In his preoccupation, he was already halfway through the doorway before he noticed that she wasn’t alone in that office.
Seated on one of the armchairs in front of her desk was none other than his ex-crush, Rhys.
Ren froze.
As he slowly turned around to look behind him, the large guy looked as eye-catching as ever with his long and thick bronze-tinted hair, which Ren always thought gave him the appearance of a lion.
He had the kind of air that tempted others to describe him more as a lone wolf, but Ren saw it a little differently. To him, Rhys’ hair wasn’t the only thing that was cat-like about him.
Yes, Rhys had only a few people that he interacted with, mostly preferring to keep to himself, but he was not exactly cut off from others, deliberately or otherwise. Ren didn’t know another way to describe it except that Rhys naturally “stood apart." He was simply in a complete league of his own.
And he too was someone who did not follow the so-called rules of being an alpha. That guy who’d be staring out the window absently during class or outright sleeping over his desk? That was him. He was the type who simply did not exert any effort into anything, yet somehow, he was great at every sport, and after every exam, he always scored within the top ten.
All of this combined gave others the unmistakable and despair-inducing feeling that if he actually tried, he’d leave everyone else far behind him in the dust.
This was why all the other alphas around, even those at the very top in sports and academics, quietly deferred to him almost without them meaning to. They preferred giving him a wide space rather than risk waking him up from his slumber and provoking from him a deafening roar of dominance.

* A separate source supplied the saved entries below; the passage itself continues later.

-- ==== Sys2Proof/Laws/State.lean ====
section
/-! SUPPORT. What each update of the state does to each field: one lemma per field per update. -/

namespace Sys2Proof.Machine

variable (s : State) (d : Lane) (c : RCode) (cmd : Cmd)

@[simp] theorem respond_lanes : (respond d s).lanes = s.lanes := rfl
@[simp] theorem respond_cursor : (respond d s).cursor = s.cursor := rfl
@[simp] theorem respond_phase : (respond d s).phase = s.phase := rfl
@[simp] theorem respond_err : (respond d s).err = s.err := rfl
@[simp] theorem respond_ecode : (respond d s).ecode = s.ecode := rfl
@[simp] theorem respond_response : (respond d s).response = some ⟨.ok, d⟩ := rfl
@[simp] theorem respond_host : (respond d s).host = s.host := rfl

@[simp] theorem reject_lanes : (reject c s).lanes = s.lanes := rfl
@[simp] theorem reject_cursor : (reject c s).cursor = s.cursor := rfl
@[simp] theorem reject_phase : (reject c s).phase = s.phase := rfl
@[simp] theorem reject_err : (reject c s).err = true := rfl
@[simp] theorem reject_ecode : (reject c s).ecode = c := rfl
@[simp] theorem reject_response : (reject c s).response = some ⟨c, 0⟩ := rfl
@[simp] theorem reject_host : (reject c s).host = s.host := rfl

@[simp] theorem clearEngine_lanes : (clearEngine s).lanes = zeroLanes := rfl
@[simp] theorem clearEngine_cursor : (clearEngine s).cursor = 0 := rfl
@[simp] theorem clearEngine_phase : (clearEngine s).phase = .absorbing := rfl
@[simp] theorem clearEngine_err : (clearEngine s).err = false := rfl
@[simp] theorem clearEngine_ecode : (clearEngine s).ecode = .ok := rfl
@[simp] theorem clearEngine_response : (clearEngine s).response = s.response := rfl
@[simp] theorem clearEngine_host : (clearEngine s).host = s.host := rfl

@[simp] theorem hardwareReset_lanes : (hardwareReset s).lanes = zeroLanes := rfl
@[simp] theorem hardwareReset_cursor : (hardwareReset s).cursor = 0 := rfl
@[simp] theorem hardwareReset_phase : (hardwareReset s).phase = .absorbing := rfl
@[simp] theorem hardwareReset_err : (hardwareReset s).err = false := rfl
@[simp] theorem hardwareReset_ecode : (hardwareReset s).ecode = .ok := rfl
@[simp] theorem hardwareReset_response : (hardwareReset s).response = none := rfl
@[simp] theorem hardwareReset_host : (hardwareReset s).host = s.host := rfl

@[simp] theorem offer_lanes : (offer cmd d s).lanes = s.lanes := rfl
@[simp] theorem offer_cursor : (offer cmd d s).cursor = s.cursor := rfl
@[simp] theorem offer_phase : (offer cmd d s).phase = s.phase := rfl
@[simp] theorem offer_err : (offer cmd d s).err = s.err := rfl
@[simp] theorem offer_ecode : (offer cmd d s).ecode = s.ecode := rfl
@[simp] theorem offer_response : (offer cmd d s).response = s.response := rfl
@[simp] theorem offer_host : (offer cmd d s).host = .command cmd d :: s.host := rfl

@[simp] theorem permute_lanes : (permute s).lanes = keccakF s.lanes := rfl
@[simp] theorem permute_cursor : (permute s).cursor = s.cursor := rfl
@[simp] theorem permute_phase : (permute s).phase = s.phase := rfl
@[simp] theorem permute_err : (permute s).err = s.err := rfl
@[simp] theorem permute_ecode : (permute s).ecode = s.ecode := rfl
@[simp] theorem permute_response : (permute s).response = s.response := rfl
@[simp] theorem permute_host : (permute s).host = s.host := rfl

@[simp] theorem pad_lanes :
    (pad s).lanes = xorByte (xorByte s.lanes (rateIndex s.cursor) Config.ds) 135 Config.padEnd := rfl
@[simp] theorem pad_cursor : (pad s).cursor = s.cursor := rfl
@[simp] theorem pad_phase : (pad s).phase = s.phase := rfl
@[simp] theorem pad_err : (pad s).err = s.err := rfl
@[simp] theorem pad_ecode : (pad s).ecode = s.ecode := rfl
@[simp] theorem pad_response : (pad s).response = s.response := rfl
@[simp] theorem pad_host : (pad s).host = s.host := rfl

@[simp] theorem finishMessage_lanes : (finishMessage s).lanes = keccakF (pad s).lanes := rfl
@[simp] theorem finishMessage_cursor : (finishMessage s).cursor = 0 := rfl
@[simp] theorem finishMessage_phase : (finishMessage s).phase = .finalized := rfl
@[simp] theorem finishMessage_err : (finishMessage s).err = s.err := rfl
@[simp] theorem finishMessage_ecode : (finishMessage s).ecode = s.ecode := rfl
@[simp] theorem finishMessage_response : (finishMessage s).response = s.response := rfl
@[simp] theorem finishMessage_host : (finishMessage s).host = s.host := rfl

end Sys2Proof.Machine
end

He never once took up his seemingly natural right to rule over everyone else, but to Ren, Rhys was the undisputed aloof king of this little jungle.
And he was sure, wherever Rhys might go to next, it would be the same there too.
Ren managed to quickly jolt himself from his freeze. As he continued to enter before closing the door behind him, it was with his signature sleepy gaze that Rhys watched Ren.
Just before the principal spoke and called his attention back to her, Ren briefly met those entrancing silver-gray eyes set within his Greek god face, receiving a critical hit in the process.
He pretended indifference and approached the other seat that the principal had just offered. All the while, he thought, ‘s**t, me, get a hold of yourself—you’re supposed to be over him already!’